Yesterday, I posted on the Supreme Court oral argument in oral argument in Cedar Point Nursery v. Hassid, a major takings case. In this post, I cover a few additional issues raised by the case, which I did not have time or space for earlier. I summarized the facts of the case and the major constitutional issues involved in yesterday's post, and also here and here.
First, as Josh Blackman points out, there was considerable discussion among the lawyers and justices about whether the access rights the California regulation gives to union organizers qualify as an easement or not. I think it is pretty obvious that the right is indeed an easement, in the sense that it gives the organizers a recurring right to enter the property for specified purposes, albeit for a limited amount of time. Specifically, it is an easement in gross (a right that attaches to a specific person or group, as opposed to the owner of a specific nearby property, which would be an easement appurtenant).
But I also think this issue is irrelevant to the question before the Court: whether the California law creates a per se taking. What matters is that the right given to the union organizers is a recurring physical invasion of property. The Supreme Court has long held that a permanent, government-mandated physical occupation or invasion of property qualifies as a taking - even if it imposes only modest burdens on the property owner. And it doesn't matter whether the occupation is an easement or some other right formally defined by the common law. If the state creates some novel type of permanent physical invasion that doesn't fit any previously known legal category, it still would be a taking. The key question at issue in Cedar Point is whether a recurring (3 hours per day, 120 days per years), but not literally continuous physical invasion qualifies as "permanent." I think the answer is clearly "yes." But whether it does or not shouldn't depend on whether the government has created an easement.
In my earlier post, I addressed the issue of whether a victory for Cedar Point would require courts to conclude that government health and safety inspections qualify as takings (the answer is no). Law professor Aaron Tang claims that it would lead to similar problems for antidiscrimination laws prevent businesses from refusing to serve customers based on characteristics such as race or sex.
This is a slightly more complicated issue than health and safety inspections. But the answer is still "no." Unlike California's union-organizer regulation (which requires giving access to organizers, regardless of the reason why the owner may want to exclude them), antidiscrimination laws don't actually require businesses to allow entry by any particular person. They just bar some specific reasons for exclusion. Thus, business owners remain free to exclude as many people as they want, and indeed to exclude all customers who don't fit very stringent criteria unrelated to the forbidden classifications. Perhaps an extremely broad anti-discrimination law that barred all or nearly all possible reasons for exclusion would qualify as a taking. But few if any existing laws come even close to doing so.
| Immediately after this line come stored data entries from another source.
-- ==== Sys2Proof/Laws/Rows.lean ====
section
/-! SUPPORT. What each arm of exec answers. -/

namespace Sys2Proof.Machine

theorem exec_powerOn (s : State) : exec (.powerOn) s = execPowerOn s := rfl
theorem exec_resetPinAsserted (s : State) : exec (.resetPinAsserted) s = execResetPinAsserted s := rfl
theorem exec_supplyReset (s : State) : exec (.supplyReset) s = execSupplyReset s := rfl
theorem exec_resetEnd (straps : Station) (s : State) : exec (.resetEnd straps) s = execResetEnd straps s := rfl
theorem exec_startUpEnd (s : State) : exec (.startUpEnd) s = execStartUpEnd s := rfl
theorem exec_receiverReady (s : State) : exec (.receiverReady) s = execReceiverReady s := rfl
theorem exec_receptionEnd (s : State) : exec (.receptionEnd) s = execReceptionEnd s := rfl
theorem exec_roundClose (order : CloseOrder) (s : State) : exec (.roundClose order) s = execRoundClose order s := rfl
theorem exec_leaseExpiry (row : Station) (s : State) : exec (.leaseExpiry row) s = execLeaseExpiry row s := rfl
theorem exec_retireExpiry (row : Station) (s : State) : exec (.retireExpiry row) s = execRetireExpiry row s := rfl
theorem exec_listenCountExpiry (s : State) : exec (.listenCountExpiry) s = execListenCountExpiry s := rfl
theorem exec_joinCountExpiry (s : State) : exec (.joinCountExpiry) s = execJoinCountExpiry s := rfl
theorem exec_isolationCountExpiry (s : State) : exec (.isolationCountExpiry) s = execIsolationCountExpiry s := rfl
theorem exec_askLimitExpiry (s : State) : exec (.askLimitExpiry) s = execAskLimitExpiry s := rfl
theorem exec_shareComputationCompletion (s : State) : exec (.shareComputationCompletion) s = execShareComputationCompletion s := rfl
theorem exec_deferralExpiry (s : State) : exec (.deferralExpiry) s = execDeferralExpiry s := rfl
theorem exec_collision (s : State) : exec (.collision) s = execCollision s := rfl
theorem exec_transmitComplete (s : State) : exec (.transmitComplete) s = execTransmitComplete s := rfl
theorem exec_lineWatchExpiry (s : State) : exec (.lineWatchExpiry) s = execLineWatchExpiry s := rfl
theorem exec_periodStart (s : State) : exec (.periodStart) s = execPeriodStart s := rfl
theorem exec_onCountEnd (channel : Chan) (s : State) : exec (.onCountEnd channel) s = execOnCountEnd channel s := rfl
theorem exec_conversionPass (s : State) : exec (.conversionPass) s = execConversionPass s := rfl
theorem exec_conversionComplete (raw : BitVec 10) (trip : TripTaking) (s : State) : exec (.conversionComplete raw trip) s = execConversionComplete raw trip s := rfl
theorem exec_tripRequest (channel : Chan) (s : State) : exec (.tripRequest channel) s = execTripRequest channel s := rfl
theorem exec_submit (s : State) : exec (.submit) s = execSubmit s := rfl
theorem exec_withdraw (s : State) : exec (.withdraw) s = execWithdraw s := rfl
theorem exec_clear (s : State) : exec (.clear) s = execClear s := rfl
theorem exec_forget (s : State) : exec (.forget) s = execForget s := rfl
theorem exec_park (s : State) : exec (.park) s = execPark s := rfl
theorem exec_rejoin (s : State) : exec (.rejoin) s = execRejoin s := rfl
theorem exec_storeWrite (s : State) : exec (.storeWrite) s = execStoreWrite s := rfl
theorem exec_restart (s : State) : exec (.restart) s = execRestart s := rfl
theorem exec_refusedUnknown (code : Byte) (s : State) : exec (.refusedUnknown code) s = execRefusedUnknown code s := rfl
theorem exec_writeOperationDone (s : State) : exec (.writeOperationDone) s = execWriteOperationDone s := rfl
theorem exec_writeTimeout (s : State) : exec (.writeTimeout) s = execWriteTimeout s := rfl
theorem exec_supplyLow (below : Bool) (s : State) : exec (.supplyLow below) s = execSupplyLow below s := rfl
theorem exec_storeKey (value : Byte) (s : State) : exec (.storeKey value) s = execStoreKey value s := rfl
theorem exec_rawEvents (value : Byte) (s : State) : exec (.rawEvents value) s = execRawEvents value s := rfl
theorem exec_en (value : Byte) (s : State) : exec (.en value) s = execEn value s := rfl
theorem exec_registerWrite (value : Byte) (s : State) : exec (.registerWrite value) s = execRegisterWrite value s := rfl
theorem exec_readLatch (s : State) : exec (.readLatch) s = execReadLatch s := rfl
theorem exec_transactionStart (s : State) : exec (.transactionStart) s = execTransactionStart s := rfl
theorem exec_addressByte (value : Byte) (s : State) : exec (.addressByte value) s = execAddressByte value s := rfl
theorem exec_transactionEnd (s : State) : exec (.transactionEnd) s = execTransactionEnd s := rfl
theorem exec_startBitConfirmed (dominant : Bool) (s : State) : exec (.startBitConfirmed dominant) s = execStartBitConfirmed dominant s := rfl
theorem exec_characterSlotEnd (value : Byte) (stopRecessive : Bool) (staysDominant : Bool) (s : State) : exec (.characterSlotEnd value stopRecessive staysDominant) s = execCharacterSlotEnd value stopRecessive staysDominant s := rfl
theorem exec_synchronisingTransition (s : State) : exec (.synchronisingTransition) s = execSynchronisingTransition s := rfl

end Sys2Proof.Machine
end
If antidiscrimination laws did somehow qualify as takings, the practical effect would be very minor. If a regulation qualifies as a taking, it doesn't mean that the government cannot enact it at all. It just means they must pay compensation (usually defined as the "fair market value" of the property right the government has seized).
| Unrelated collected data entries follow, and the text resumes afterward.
-- ==== Sys2Proof/Tests/Slice0.lean ====
section
/-! SUPPORT. The model's own tests: ill-formed commands, the manual's worked numbers, and for each obligation with
hypotheses a concrete case that meets them. -/

namespace Sys2Proof.Tests

open Sys2Proof.Machine

set_option Elab.async false

/-! ### WellFormed refuses each ill-formed command -/

theorem test_a_command_code_is_no_unknown_byte :
    (Instr.refusedUnknown 1).wellFormed = false ∧ (Instr.refusedUnknown 8).wellFormed = false
      ∧ (Instr.refusedUnknown 0).wellFormed = true ∧ (Instr.refusedUnknown 9).wellFormed = true := by decide

theorem test_a_recessive_stop_bit_has_not_stayed_dominant :
    (Instr.characterSlotEnd 0 true true).wellFormed = false
      ∧ (Instr.characterSlotEnd 0 false true).wellFormed = true := by decide

/-! ### The states the tests stand on -/

/-- A MEMBER with station number 5 on a quiet line, with capacity 300 and floor 40. -/
def bench : State :=
  { State.reset with
    phase := .running
    line := { LineInterface.reset with receiver := .ready, transmitter := .idle }
    member := { Membership.reset with state := .member }
    outputs := { channels := Four.same Channel.reset, running := true }
    config := { Configuration.reset with
      budget := 320, reserve := 20, lease := 3, retire := 4, isolation := 4, floor := 40, askLimit := 4, tripCount := 3
      entries := Four.same { rating := 100, max := 100, scale := 200, tolerance := 5 } }
    store := { State.reset.store with station := 5, supplyLow := false } }

def inState (st : StationState) (s : State) : State := { s with member := { s.member with state := st } }

/-- A write transaction stands at an address. -/
def writingAt (a : BitVec 7) (s : State) : State := { s with port := { s.port with link := .writing a } }

/-- The CLAIM of the example in R162, with a heard mask, a digest and a circuit code of 0. -/
def claim60 : ClaimBody :=
  { held := 60, floor := 60, priority := 5, joining := false, isolated := false, hold := false, shortfall := false
    heard := 0, digest := 0, code := 0, ask := some { amount := 30, priority := 5, tag := 7 } }

/-- The bytes of a frame stand heard in the receive assembly buffer. -/
def heardFrame (f : Frame) (s : State) : State := { s with line := { s.line with reception := some f.heard } }

def sending (f : Frame) (s : State) : State := { s with line := { s.line with transmitter := .sending f } }

def withRow (n : Station) (r : Row) (s : State) : State := { s with peers := Sixteen.set s.peers n r }

def liveRow (held floor : Nat) (priority : Priority) (ask : Option Ask) : Row :=
  { Row.cleared with state := .live, received := true, held := held, floor := floor, priority := priority, ask := ask }

def committing (level : Nat) (priority : Priority) (ch : Channel) : Channel :=
  { ch with committed := level, applied := level, priority := priority }

/-- Channel 0 is committed and applied at 40. -/
def drawing40 : State :=
  { bench with outputs := { bench.outputs with channels := bench.outputs.channels.set 0 (committing 40 3 Channel.reset) } }

def request (c : Chan) (target : Nat) : Request :=
  { channel := c, target := target, priority := 5, tag := 9, age := 0, arrival := 0 }

def queued (rs : List Request) (s : State) : State :=
  { s with demand := { s.demand with requests := rs, nextArrival := rs.length } }

def params (select : Byte) (target : Half) (priority : Byte) (s : State) : State :=
  { s with port := { s.port with paramSelect := select, paramTarget := target, paramPriority := priority } }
The fair market value of excluding customers based on race, sex, or sexual orientation will, in most cases, actually be zero or negative. Having a wider range of customers actually increases profitability for most businesses. One can imagine situations where having customers of one group (e.g. - African-Americans) reduces business from others (e.g. - white racists) to such an extent that the business suffers a net loss of profit. But such cases are likely to be rare under modern conditions, and difficult to prove in court. By contrast, allowing extensive access to union organizers onto a property where the owner generally excludes non-employees often does create real costs (though exactly how much will vary from case to case).
Finally, during the oral argument, Justice Brett Kavanaugh repeatedly suggested that the issue in Cedar Point can easily be resolved by applying the Supreme Court's 1956 ruling in NLRB v. Babcock & Wilcox Co. In Babcock, the Court ruled that the National Labor Relations Act (NLRA), "an employer may validly post his property against nonemployee distribution of union literature if reasonable efforts by the union through other available channels of communication will enable it to reach the employees with its message and if the employer's notice or order does not discriminate against the union by allowing other distribution." Babcock was a purely statutory case interpreting the NLRA. It says nothing about the Takings Clause or any other constitutional issue. Thus, I am skeptical that the standard it creates somehow controls the Cedar Point case.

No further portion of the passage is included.